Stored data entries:
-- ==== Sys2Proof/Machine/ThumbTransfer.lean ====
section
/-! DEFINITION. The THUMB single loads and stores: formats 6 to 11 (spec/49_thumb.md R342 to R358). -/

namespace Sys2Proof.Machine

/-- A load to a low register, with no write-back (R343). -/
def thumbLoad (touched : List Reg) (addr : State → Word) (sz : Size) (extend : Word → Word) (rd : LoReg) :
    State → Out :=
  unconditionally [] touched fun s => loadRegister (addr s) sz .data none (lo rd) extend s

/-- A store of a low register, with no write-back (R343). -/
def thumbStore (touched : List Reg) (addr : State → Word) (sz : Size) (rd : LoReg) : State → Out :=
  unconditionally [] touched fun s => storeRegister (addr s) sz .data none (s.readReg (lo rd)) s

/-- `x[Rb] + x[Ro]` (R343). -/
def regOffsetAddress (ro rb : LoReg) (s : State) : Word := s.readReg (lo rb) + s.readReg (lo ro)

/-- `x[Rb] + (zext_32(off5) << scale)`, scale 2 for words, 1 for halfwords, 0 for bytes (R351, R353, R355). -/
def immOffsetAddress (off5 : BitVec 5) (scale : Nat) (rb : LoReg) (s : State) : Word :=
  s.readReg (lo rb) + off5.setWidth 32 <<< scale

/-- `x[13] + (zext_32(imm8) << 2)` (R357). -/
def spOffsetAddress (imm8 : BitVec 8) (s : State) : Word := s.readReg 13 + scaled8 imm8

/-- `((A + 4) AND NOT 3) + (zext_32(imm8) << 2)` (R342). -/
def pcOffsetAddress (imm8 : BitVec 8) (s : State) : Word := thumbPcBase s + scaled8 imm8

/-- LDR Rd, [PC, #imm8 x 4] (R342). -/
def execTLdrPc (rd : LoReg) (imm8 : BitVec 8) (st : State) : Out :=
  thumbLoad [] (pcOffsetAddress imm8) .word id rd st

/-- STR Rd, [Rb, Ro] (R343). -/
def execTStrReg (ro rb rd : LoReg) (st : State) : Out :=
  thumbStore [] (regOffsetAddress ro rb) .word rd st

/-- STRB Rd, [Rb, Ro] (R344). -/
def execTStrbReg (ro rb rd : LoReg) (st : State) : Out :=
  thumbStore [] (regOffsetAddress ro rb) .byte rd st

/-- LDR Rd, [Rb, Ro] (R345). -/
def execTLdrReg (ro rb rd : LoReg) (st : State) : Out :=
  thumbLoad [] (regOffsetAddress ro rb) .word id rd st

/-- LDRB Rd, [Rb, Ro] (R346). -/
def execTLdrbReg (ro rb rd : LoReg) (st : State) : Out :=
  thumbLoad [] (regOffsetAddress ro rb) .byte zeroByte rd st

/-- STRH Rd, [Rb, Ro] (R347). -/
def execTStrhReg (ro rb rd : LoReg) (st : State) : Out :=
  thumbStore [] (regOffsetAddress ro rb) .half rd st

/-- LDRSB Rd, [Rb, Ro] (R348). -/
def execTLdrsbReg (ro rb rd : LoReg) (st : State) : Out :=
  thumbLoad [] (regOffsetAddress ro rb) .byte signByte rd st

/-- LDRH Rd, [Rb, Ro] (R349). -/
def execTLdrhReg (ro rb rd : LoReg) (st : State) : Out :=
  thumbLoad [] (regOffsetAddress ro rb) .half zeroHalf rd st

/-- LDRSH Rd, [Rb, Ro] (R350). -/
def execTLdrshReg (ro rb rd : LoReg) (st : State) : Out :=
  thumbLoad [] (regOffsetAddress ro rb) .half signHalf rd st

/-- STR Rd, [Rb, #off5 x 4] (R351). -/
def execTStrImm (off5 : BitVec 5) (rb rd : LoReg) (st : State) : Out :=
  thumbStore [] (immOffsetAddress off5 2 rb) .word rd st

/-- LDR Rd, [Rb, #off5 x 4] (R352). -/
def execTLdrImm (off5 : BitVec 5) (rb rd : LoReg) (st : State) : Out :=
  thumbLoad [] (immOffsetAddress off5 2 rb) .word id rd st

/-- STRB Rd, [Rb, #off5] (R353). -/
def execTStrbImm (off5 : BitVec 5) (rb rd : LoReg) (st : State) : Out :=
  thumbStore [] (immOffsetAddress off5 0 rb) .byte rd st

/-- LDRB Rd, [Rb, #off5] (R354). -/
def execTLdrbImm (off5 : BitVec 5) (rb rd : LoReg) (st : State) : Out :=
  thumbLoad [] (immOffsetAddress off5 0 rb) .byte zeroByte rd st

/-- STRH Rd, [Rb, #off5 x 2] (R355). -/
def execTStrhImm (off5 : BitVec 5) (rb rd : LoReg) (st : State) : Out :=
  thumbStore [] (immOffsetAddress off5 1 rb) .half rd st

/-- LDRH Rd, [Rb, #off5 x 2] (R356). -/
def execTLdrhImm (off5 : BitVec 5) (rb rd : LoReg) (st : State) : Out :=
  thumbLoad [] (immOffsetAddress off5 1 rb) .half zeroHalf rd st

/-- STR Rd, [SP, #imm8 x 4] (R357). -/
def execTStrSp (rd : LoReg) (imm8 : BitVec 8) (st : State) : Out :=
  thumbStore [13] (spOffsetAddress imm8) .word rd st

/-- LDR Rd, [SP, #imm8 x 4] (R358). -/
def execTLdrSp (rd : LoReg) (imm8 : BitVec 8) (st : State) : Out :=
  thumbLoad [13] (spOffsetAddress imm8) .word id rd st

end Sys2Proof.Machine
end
--
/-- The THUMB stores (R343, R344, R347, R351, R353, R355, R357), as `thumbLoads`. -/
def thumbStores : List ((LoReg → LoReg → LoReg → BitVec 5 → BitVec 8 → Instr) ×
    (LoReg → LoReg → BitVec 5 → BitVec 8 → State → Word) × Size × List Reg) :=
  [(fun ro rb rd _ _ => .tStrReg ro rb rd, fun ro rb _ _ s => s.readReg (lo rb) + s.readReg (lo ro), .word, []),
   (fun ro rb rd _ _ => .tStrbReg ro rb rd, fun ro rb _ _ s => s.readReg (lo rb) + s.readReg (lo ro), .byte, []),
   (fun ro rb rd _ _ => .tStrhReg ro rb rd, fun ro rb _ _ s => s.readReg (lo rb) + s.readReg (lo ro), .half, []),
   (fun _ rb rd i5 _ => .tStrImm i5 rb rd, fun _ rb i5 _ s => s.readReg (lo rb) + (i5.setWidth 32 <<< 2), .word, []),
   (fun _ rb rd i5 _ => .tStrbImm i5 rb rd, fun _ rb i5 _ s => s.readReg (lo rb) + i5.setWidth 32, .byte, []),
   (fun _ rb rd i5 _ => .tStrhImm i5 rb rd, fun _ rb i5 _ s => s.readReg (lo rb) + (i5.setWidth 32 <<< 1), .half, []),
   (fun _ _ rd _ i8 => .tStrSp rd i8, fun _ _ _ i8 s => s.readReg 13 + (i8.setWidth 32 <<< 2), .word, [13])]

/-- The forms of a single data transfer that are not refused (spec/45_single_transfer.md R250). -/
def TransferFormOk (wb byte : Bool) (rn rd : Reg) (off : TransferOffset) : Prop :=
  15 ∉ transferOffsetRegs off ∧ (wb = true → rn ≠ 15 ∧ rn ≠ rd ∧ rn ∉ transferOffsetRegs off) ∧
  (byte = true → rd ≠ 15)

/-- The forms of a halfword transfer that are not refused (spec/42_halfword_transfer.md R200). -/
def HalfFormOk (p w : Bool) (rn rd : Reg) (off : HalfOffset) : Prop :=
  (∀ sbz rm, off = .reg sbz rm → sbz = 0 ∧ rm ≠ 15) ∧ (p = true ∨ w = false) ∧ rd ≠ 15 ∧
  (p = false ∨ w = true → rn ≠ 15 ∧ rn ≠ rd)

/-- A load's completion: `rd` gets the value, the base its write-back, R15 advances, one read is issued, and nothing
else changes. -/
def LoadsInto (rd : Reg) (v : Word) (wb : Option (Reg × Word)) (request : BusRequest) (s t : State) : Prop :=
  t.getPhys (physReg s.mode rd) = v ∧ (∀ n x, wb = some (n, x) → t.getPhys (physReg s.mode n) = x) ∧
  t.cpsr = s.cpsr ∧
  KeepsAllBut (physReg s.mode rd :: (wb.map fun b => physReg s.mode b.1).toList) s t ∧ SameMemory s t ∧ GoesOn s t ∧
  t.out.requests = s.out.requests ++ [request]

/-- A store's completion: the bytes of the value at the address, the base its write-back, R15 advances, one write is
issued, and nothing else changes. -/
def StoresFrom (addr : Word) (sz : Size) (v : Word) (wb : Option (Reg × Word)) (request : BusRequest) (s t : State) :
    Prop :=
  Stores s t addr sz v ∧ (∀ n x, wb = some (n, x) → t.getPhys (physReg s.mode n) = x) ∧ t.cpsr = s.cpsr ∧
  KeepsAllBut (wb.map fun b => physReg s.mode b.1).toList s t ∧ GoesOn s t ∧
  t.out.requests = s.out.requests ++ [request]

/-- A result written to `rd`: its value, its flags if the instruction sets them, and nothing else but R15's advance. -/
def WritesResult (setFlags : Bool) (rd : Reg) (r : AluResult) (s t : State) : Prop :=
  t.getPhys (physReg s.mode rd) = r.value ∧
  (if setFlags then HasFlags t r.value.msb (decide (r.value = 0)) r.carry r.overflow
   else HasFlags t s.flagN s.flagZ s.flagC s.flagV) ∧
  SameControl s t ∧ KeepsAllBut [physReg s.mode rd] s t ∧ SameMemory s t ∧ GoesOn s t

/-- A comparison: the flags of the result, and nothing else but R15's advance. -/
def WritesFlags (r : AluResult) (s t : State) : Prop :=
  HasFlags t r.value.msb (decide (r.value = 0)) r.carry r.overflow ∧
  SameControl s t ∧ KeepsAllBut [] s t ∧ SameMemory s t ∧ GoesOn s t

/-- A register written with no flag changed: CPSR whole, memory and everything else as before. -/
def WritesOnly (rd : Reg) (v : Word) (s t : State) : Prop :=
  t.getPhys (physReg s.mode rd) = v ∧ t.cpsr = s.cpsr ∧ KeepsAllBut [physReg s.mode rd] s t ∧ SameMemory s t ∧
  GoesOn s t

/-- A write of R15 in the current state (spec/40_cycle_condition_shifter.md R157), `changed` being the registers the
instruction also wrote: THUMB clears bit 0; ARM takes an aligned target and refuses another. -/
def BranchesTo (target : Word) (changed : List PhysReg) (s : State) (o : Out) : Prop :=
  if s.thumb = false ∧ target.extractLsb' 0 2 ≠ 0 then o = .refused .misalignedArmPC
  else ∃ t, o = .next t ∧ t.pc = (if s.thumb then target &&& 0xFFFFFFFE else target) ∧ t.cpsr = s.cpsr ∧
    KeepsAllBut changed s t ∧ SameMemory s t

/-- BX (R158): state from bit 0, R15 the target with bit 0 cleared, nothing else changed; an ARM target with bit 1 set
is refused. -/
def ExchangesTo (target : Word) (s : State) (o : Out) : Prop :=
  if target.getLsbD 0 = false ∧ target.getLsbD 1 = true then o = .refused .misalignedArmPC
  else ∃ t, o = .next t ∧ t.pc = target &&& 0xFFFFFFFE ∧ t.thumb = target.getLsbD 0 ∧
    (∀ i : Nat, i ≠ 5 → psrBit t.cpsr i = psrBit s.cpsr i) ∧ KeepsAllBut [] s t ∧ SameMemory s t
--
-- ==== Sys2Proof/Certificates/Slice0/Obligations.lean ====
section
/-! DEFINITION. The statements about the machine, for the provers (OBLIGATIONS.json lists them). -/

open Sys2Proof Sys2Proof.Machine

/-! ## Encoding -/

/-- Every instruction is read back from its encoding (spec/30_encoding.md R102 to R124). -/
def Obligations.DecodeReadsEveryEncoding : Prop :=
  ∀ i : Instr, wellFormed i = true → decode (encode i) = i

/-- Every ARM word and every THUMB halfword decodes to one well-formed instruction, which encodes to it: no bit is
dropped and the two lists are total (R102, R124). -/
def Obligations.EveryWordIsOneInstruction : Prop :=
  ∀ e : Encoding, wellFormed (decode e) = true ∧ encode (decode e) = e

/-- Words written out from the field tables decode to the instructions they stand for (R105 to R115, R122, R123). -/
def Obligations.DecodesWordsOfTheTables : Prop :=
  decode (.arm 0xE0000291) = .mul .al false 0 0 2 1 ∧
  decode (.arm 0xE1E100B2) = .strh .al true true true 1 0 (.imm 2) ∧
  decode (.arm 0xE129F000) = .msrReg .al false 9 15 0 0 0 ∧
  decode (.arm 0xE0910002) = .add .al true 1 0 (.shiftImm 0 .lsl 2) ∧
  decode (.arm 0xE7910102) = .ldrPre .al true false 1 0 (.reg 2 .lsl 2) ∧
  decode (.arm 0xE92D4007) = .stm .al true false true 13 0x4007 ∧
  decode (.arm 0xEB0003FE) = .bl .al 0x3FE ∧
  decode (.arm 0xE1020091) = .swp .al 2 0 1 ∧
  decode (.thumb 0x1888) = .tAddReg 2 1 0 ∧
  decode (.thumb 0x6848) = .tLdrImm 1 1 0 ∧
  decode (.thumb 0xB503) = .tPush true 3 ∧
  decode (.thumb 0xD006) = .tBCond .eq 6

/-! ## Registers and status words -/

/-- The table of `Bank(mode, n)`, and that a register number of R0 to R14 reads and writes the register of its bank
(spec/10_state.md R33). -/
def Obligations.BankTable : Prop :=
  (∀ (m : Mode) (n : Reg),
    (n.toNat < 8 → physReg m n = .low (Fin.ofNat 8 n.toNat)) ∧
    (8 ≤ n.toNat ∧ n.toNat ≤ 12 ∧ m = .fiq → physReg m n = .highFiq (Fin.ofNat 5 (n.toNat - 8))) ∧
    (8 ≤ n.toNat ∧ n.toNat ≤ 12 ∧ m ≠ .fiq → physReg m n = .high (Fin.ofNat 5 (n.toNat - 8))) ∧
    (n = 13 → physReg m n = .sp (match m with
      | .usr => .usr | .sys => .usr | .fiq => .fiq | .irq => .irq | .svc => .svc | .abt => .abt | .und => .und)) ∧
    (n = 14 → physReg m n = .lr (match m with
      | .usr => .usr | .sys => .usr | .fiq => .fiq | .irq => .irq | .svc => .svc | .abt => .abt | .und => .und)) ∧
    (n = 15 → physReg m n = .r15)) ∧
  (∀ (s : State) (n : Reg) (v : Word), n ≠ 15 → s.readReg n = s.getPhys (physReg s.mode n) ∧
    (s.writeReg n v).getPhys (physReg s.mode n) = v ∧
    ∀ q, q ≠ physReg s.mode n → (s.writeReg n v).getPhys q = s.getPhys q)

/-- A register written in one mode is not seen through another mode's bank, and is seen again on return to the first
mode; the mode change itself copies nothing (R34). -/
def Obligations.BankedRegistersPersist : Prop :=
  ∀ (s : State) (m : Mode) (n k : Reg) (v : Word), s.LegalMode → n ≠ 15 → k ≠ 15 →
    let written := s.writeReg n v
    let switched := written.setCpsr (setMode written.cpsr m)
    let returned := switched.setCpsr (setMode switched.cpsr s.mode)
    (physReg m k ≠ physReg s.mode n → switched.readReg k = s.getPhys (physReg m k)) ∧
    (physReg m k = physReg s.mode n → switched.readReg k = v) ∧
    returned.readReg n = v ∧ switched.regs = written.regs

Requirement = Look above for the line that contains "decode (.arm 0xE1020091) = .swp .al 2 0 1 ∧". Starting there, transcribe every line exactly until you have copied the line that contains "(n = 14 → physReg m n = .lr (match m with".

Response for this exercise =
  decode (.arm 0xE1020091) = .swp .al 2 0 1 ∧
  decode (.thumb 0x1888) = .tAddReg 2 1 0 ∧
  decode (.thumb 0x6848) = .tLdrImm 1 1 0 ∧
  decode (.thumb 0xB503) = .tPush true 3 ∧
  decode (.thumb 0xD006) = .tBCond .eq 6

/-! ## Registers and status words -/

/-- The table of `Bank(mode, n)`, and that a register number of R0 to R14 reads and writes the register of its bank
(spec/10_state.md R33). -/
def Obligations.BankTable : Prop :=
  (∀ (m : Mode) (n : Reg),
    (n.toNat < 8 → physReg m n = .low (Fin.ofNat 8 n.toNat)) ∧
    (8 ≤ n.toNat ∧ n.toNat ≤ 12 ∧ m = .fiq → physReg m n = .highFiq (Fin.ofNat 5 (n.toNat - 8))) ∧
    (8 ≤ n.toNat ∧ n.toNat ≤ 12 ∧ m ≠ .fiq → physReg m n = .high (Fin.ofNat 5 (n.toNat - 8))) ∧
    (n = 13 → physReg m n = .sp (match m with
      | .usr => .usr | .sys => .usr | .fiq => .fiq | .irq => .irq | .svc => .svc | .abt => .abt | .und => .und)) ∧
    (n = 14 → physReg m n = .lr (match m with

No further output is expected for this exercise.